/-- Test: HostPortCommands. R42–R46, R77–R79, R393; boundaries: 7 and 8 requests; reasons 0x01 and 0x06. -/
theorem test_host_port :
    let ask : Instr := .hostRequest false 2 0xFF 3 false
    let rsp (s : State) (x : W64) (st : BitVec 2) : Bool := out .hostResponse s fun t =>
      decide (t.hp.rsp.map HRsp.rdata = some x ∧ t.hp.rsp.map HRsp.status = some st ∧ t.hp.q = [])
    let ctn (r : HReq) (reason : W8) : State := { withQ { r with curtain := true } with aon := { reason := reason, isolate := true } }
    let ap (j : Nat) (st : MpSt) : State := { withQ (hreq false 0x880000 0) with hp := { q := [hreq false 0x880000 0], apJob := some j }, ms := finMs st [1, 2, 3, 4, 5, 6, 7, 8] }
    out ask { base with hp := { parEn := true } } (fun t => decide (t.hp.q.map HReq.parBad = [true])) ∧
    out ask { base with hp := { q := List.replicate 7 (hreq false 0 0) } } (fun t => decide (t.hp.q.length = 8)) ∧
    still ask { base with hp := { q := List.replicate 8 (hreq false 0 0) } } ∧ still .hostResponse base ∧ still .hostTimeout base ∧
    rsp (ctn (hreq false 0 0) 3) 0x4B42000000000003 1 ∧ rsp (ctn (hreq false 0xFF8 0) 1) 0x4B42000000000001 1 ∧
    rsp (ctn (hreq false 0xFF8 0) 6) 0x4B42000000000006 1 ∧ rsp (ctn (hreq false 0xFF8 0) 4) 1 0 ∧
    rsp (ctn (hreq true 0xFF0 0) 4) 0 0 ∧ out .hostResponse (ctn (hreq true 0xFF8 0) 4) (fun t => !t.aon.isolate) ∧
    rsp (withQ { hreq false 0x100 0 with parBad := true }) 0 2 ∧
    out .hostResponse (withQ (hreq true 0x100 1)) (fun t => t.hp.parEn) ∧ rsp (withQ (hreq false 0x100 0)) 0 0 ∧
    rsp (ap 9 .okay) 0x0807060504030201 0 ∧ rsp (ap 9 .decErr) 0 0 ∧ rsp (ap 9 .timeout) 0 3 ∧ still .hostResponse (ap 8 .okay) ∧
    out .hostResponse (withQ (hreq false 0x880000 0)) (fun t => t.blk.unmapped) ∧
    still .hostTimeout (ctn (hreq false 0 0) 3) ∧ out .hostTimeout (withQ (hreq false 0 0)) (fun t => t.hp.tmo && decide (t.hp.q = [])) := by
  decide

/-- Test: RegisterAndTestCommands. R28, R44, R49, R471–R475; boundaries: the ends of a page and of the wings. -/
theorem test_registers :
    let put (a : BitVec 27) (be : W8) (x : W64) (p : State → Bool) : Bool := out (.registerWrite .host a be x) base p
    let tap (i : Instr) (s : State) (p : Tap → State → Bool) : Bool := out i s fun t => p t.mg.tap t
    let prog : State := { base with aon := { base.aon with keyBusy := true, keySlot := 2, keyDig := 5 } }
    mayWrite base .host 0x2000000 = true ∧ still (.registerWrite .host 0x100 0 1) base ∧
    decide ((regRead { base with lap := 6 } 0xF00 0x100098 0xFF).1 = 0x70000) ∧
    put 0x203FFF8 0x81 0x1100000000000022 (fun t => decide (mread t.ram.lm 0x3FFF8 8 = [0x22, 0, 0, 0, 0, 0, 0, 0x11])) ∧
    put 0x2040000 0xFF 1 (fun t => t.blk.unmapped && decide (t.ram.lm = [])) ∧
    put 0x5FFFFF8 0x80 0x3300000000000000 (fun t => decide (mread t.ram.wings 0x1FFFFFF 1 = [0x33])) ∧
    put 0x6000000 0xFF 1 (fun t => t.blk.unmapped) ∧ put 0x50000 0xFF 1 (fun t => t.blk.unmapped) ∧ put 0x100 1 1 (fun t => t.hp.parEn) ∧
    out (.registerWrite .host 0x8 1 2) { base with blk := { unmapped := true } } (fun t => !t.blk.unmapped) ∧
    out (.registerWrite .host 0x440000 0xFF 5) { base with mv := { doneMap := 7 } } (fun t => decide (t.mv.doneMap = 2)) ∧
    tapUp base = true ∧ tap .blkid base (fun p _ => decide (p.ir = 2 ∧ p.dr = 0x4B42080000000021)) ∧
    tap .bypass base (fun p _ => decide (p.ir = 0xFF)) ∧
    tap (.dbgacc false 0x20 0) base (fun p _ => decide (p.status = 2)) ∧
    tap (.dbgacc false 1 0) { base with aon := { reason := 4, porN := true } } (fun p _ => decide (p.status = 1 ∧ p.data = 0x4B42000000000004)) ∧
    tap (.keyprog 2 5 0) base (fun _ t => t.aon.keyBusy && decide (t.aon.keyDig = 5)) ∧ still (.keyprogDone true) base ∧
    tap (.keyprogDone true) prog (fun _ t => decide (t.aon.keys.map KeySlot.used = [false, false, true, false])) ∧
    tap (.keyprogDone false) prog (fun p _ => p.keyFail) ∧
    tap (.keyprog 2 5 0) { prog with aon := { prog.aon with keyBusy := false, keys := [{}, { used := true }, {}, {}] } } (fun p t =>
      p.keyRefused && !t.aon.keyBusy) ∧
    tap .wsExtest base (fun p _ => !p.wirOn && decide (p.wir = 1)) ∧ tap .wsIntestScan (opened base 4) (fun p t => p.wirOn && t.aon.isolate) ∧
    tap .wsBypass base (fun p _ => decide (p.wir = 0)) ∧
    tap (.wsPreload [3, 53116]) base (fun p _ => tget false p.cells 53116 && !tget false p.cells 4) ∧
    tap .wrstnAssert base (fun p _ => decide (p.cells = [])) ∧ tap .tapReset { base with mg := { base.mg with tap := { ir := 2 } } } (fun p _ =>
      decide (p = {})) := by
  decide

/-! ### Resets, start-up, clocks (spec/02, spec/03, spec/07, spec/12) -/

def withAon (a : Aon) : State := { base with aon := a }
/-- The AON registers of a running block. -/
def runs : Aon := base.aon

/-- Test: ResetAndSupplyCommands. R74, R80, R81, R86, R91, R95, R100. -/
theorem test_resets :
    let aon (i : Instr) (a : Aon) (p : Aon → State → Bool) : Bool := out i { withAon a with ram := { lm := [(3, 4)] } } fun t => p t.aon t
    let boot (a : Aon) (t : State) : Bool := decide (a.power = .boot ∧ t.blk.bootStep = 2)
    let half : JHalf := { hdr := some 1, flip := some 1, recs := [.fwInvalid 0] }
    still .vddAonUp base ∧ aon .vddAonUp { vddAon := false } (fun a _ => a.vddAon && decide (a.power = .aon ∧ a.reason = 1)) ∧
    aon .vddAonLoss runs (fun a t => decide (a.power = .off ∧ a.reason = 1 ∧ t.ram.lm = [])) ∧
    aon .porNAssert runs (fun a _ => !a.porN && decide (a.reason = 1 ∧ a.lastReason = 1)) ∧ still .porNAssert (withAon {}) ∧
    aon .porNRelease {} (fun a _ => a.porN && decide (a.reason = 1 ∧ a.lastReason = 1 ∧ a.power = .aon)) ∧
    aon .porNRelease { corePwrOk := true } (fun a t => boot a t && decide (a.reason = 1)) ∧ still .porNRelease base ∧
    aon .corePwrOkFall runs (fun a t => a.owedPwr.isSome && decide (a.reason = 3 ∧ a.lastReason = 3 ∧ t.ram.lm = [])) ∧
    still .corePwrOkFall (withAon {}) ∧ aon .corePwrOkRise { porN := true, reason := 3 } boot ∧
    aon .blkRstNAssert runs (fun a t => decide (a.reason = 2 ∧ a.owedRst = some 2 ∧ t.ram.lm = [(3, 4)] ∧ t.en = {})) ∧
    out .blkRstNAssert (withPin { ovr := true, drop := 5 }) (fun t => decide (t.mg.log.early = [(0x6201, [0, 5])])) ∧
    still .blkRstNAssert (withAon { blkRstN := false }) ∧ still .blkRstNRelease base ∧
    aon .blkRstNRelease { runs with blkRstN := false, clkLoss := true, reason := 5, power := .boot } (fun a t => boot a t && !a.clkLoss) ∧
    aon .isolate runs (fun a _ => a.isolate && decide (a.reason = 4)) ∧ still .isolate (withAon {}) ∧ still .isolateClear base ∧
    aonOpen (withAon { runs with isolate := true, reason := 4 }) = true ∧
    aon .isolateClear { runs with isolate := true, reason := 4, power := .boot } boot ∧
    aon (.wrapperClockLoss 1) runs (fun a t => a.clkLoss && decide (a.owedClk = some 1 ∧ a.reason = 5 ∧ t.en = base.en)) ∧
    still (.wrapperClockLoss 1) (withAon { runs with clkLoss := true }) ∧ still .vddMramLoss base ∧
    rulingHalf { base with mg := { base.mg with mram := { j0 := half } } } = some 0 := by
  decide

/-- Clocks in their windows, in hertz. -/
def good : List (Nat × Nat) := [(0, 2500000000), (1, 1000000000), (2, 500000000), (3, 100000000), (4, 156250000)]
def env0 : BootEnv := { meas := good, rampFail := [], bistFail := [], chal := 77 }

/-- Test: StartUpCommands. R82, R99, R101, R102, R104. -/
theorem test_start_up :
    let s0 (n : BitVec 4) : State := { pending := [], aon := { runs with power := .boot, reason := 2 }, blk := { bootStep := n } }
    let eng (st : PePower) (g : PeGoal) (bist : Bool) : State :=
      { base with en := { base.en with pe := [(5, { st := st, goal := g, bistReq := bist })] }, ram := { lm := [(0x140000, 7)] } }
    let pe (i : Instr) (s : State) (p : Pe → Bool) : Bool := out i s fun t => p (gPe t 5)
    still (.startUp env0) base ∧ fwChoice (hostRelease (s0 2) 77) = none ∧
    out (.startUp env0) (s0 2) (fun t => t.blk.recovery && decide (t.aon.power = .recovery ∧ t.aon.reason = 0 ∧ t.mg.lock.chal = 77)) ∧
    out .mramNotReady (s0 2) (fun t => t.blk.recovery && t.mg.log.opened) ∧ still (.clockCheck env0) (s0 2) ∧
    out (.clockCheck { env0 with meas := (0, 2750000001) :: good.tail }) (s0 5) (fun t => decide (t.blk.step5Log = [0]) && clkIsOut t 0 && !clkIsOut t 1) ∧
    clocksBad (clocksTaken (s0 5) env0) env0 = [] ∧
    still (.engineRampDone 5) base ∧ still (.engineZeroingDone 5) base ∧ still (.engineBistDone 5 true) base ∧
    out (.engineRampDone 5) (eng .ramp .none false) (fun t => decide ((gPe t 5).st = .init ∧ t.ram.lm = [])) ∧
    pe (.engineRampTimeout 5) (eng .ramp .none false) (fun x => x.failed && decide (x.st = .off)) ∧
    pe (.engineZeroingDone 5) (eng .init .none true) (fun x => decide (x.st = .bist)) ∧
    pe (.engineZeroingDone 5) (eng .init .none false) (fun x => decide (x.st = .on)) ∧
    lowestUnmapped (eng .init .map false) = some 1 ∧
    out (.engineZeroingDone 5) (eng .init .map false) (fun t => decide (physOf t 1 = 5)) ∧
    pe (.engineBistDone 5 true) (eng .bist .none true) (fun x => decide (x.st = .on)) ∧
    pe (.engineBistDone 5 false) (eng .bist .none true) (fun x => x.failed && decide (x.st = .off)) := by
  decide

def withTb (b : Tb) : State := { base with tb := { b with running := true } }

◆ ◆ ◆ ◆

**WHAT NEEDS TO BE DONE:** In the data above, find the line that contains "out .hostResponse (withQ (hreq false" and the line that contains "let tap (i : Instr)". Repeat exactly those lines and every line between them, and only those.

**ANSWER TO THE PROBLEM:**
    out .hostResponse (withQ (hreq false 0x880000 0)) (fun t => t.blk.unmapped) ∧
    still .hostTimeout (ctn (hreq false 0 0) 3) ∧ out .hostTimeout (withQ (hreq false 0 0)) (fun t => t.hp.tmo && decide (t.hp.q = [])) := by
  decide

/-- Test: RegisterAndTestCommands. R28, R44, R49, R471–R475; boundaries: the ends of a page and of the wings. -/
theorem test_registers :
    let put (a : BitVec 27) (be : W8) (x : W64) (p : State → Bool) : Bool := out (.registerWrite .host a be x) base p
    let tap (i : Instr) (s : State) (p : Tap → State → Bool) : Bool := out i s fun t => p t.mg.tap t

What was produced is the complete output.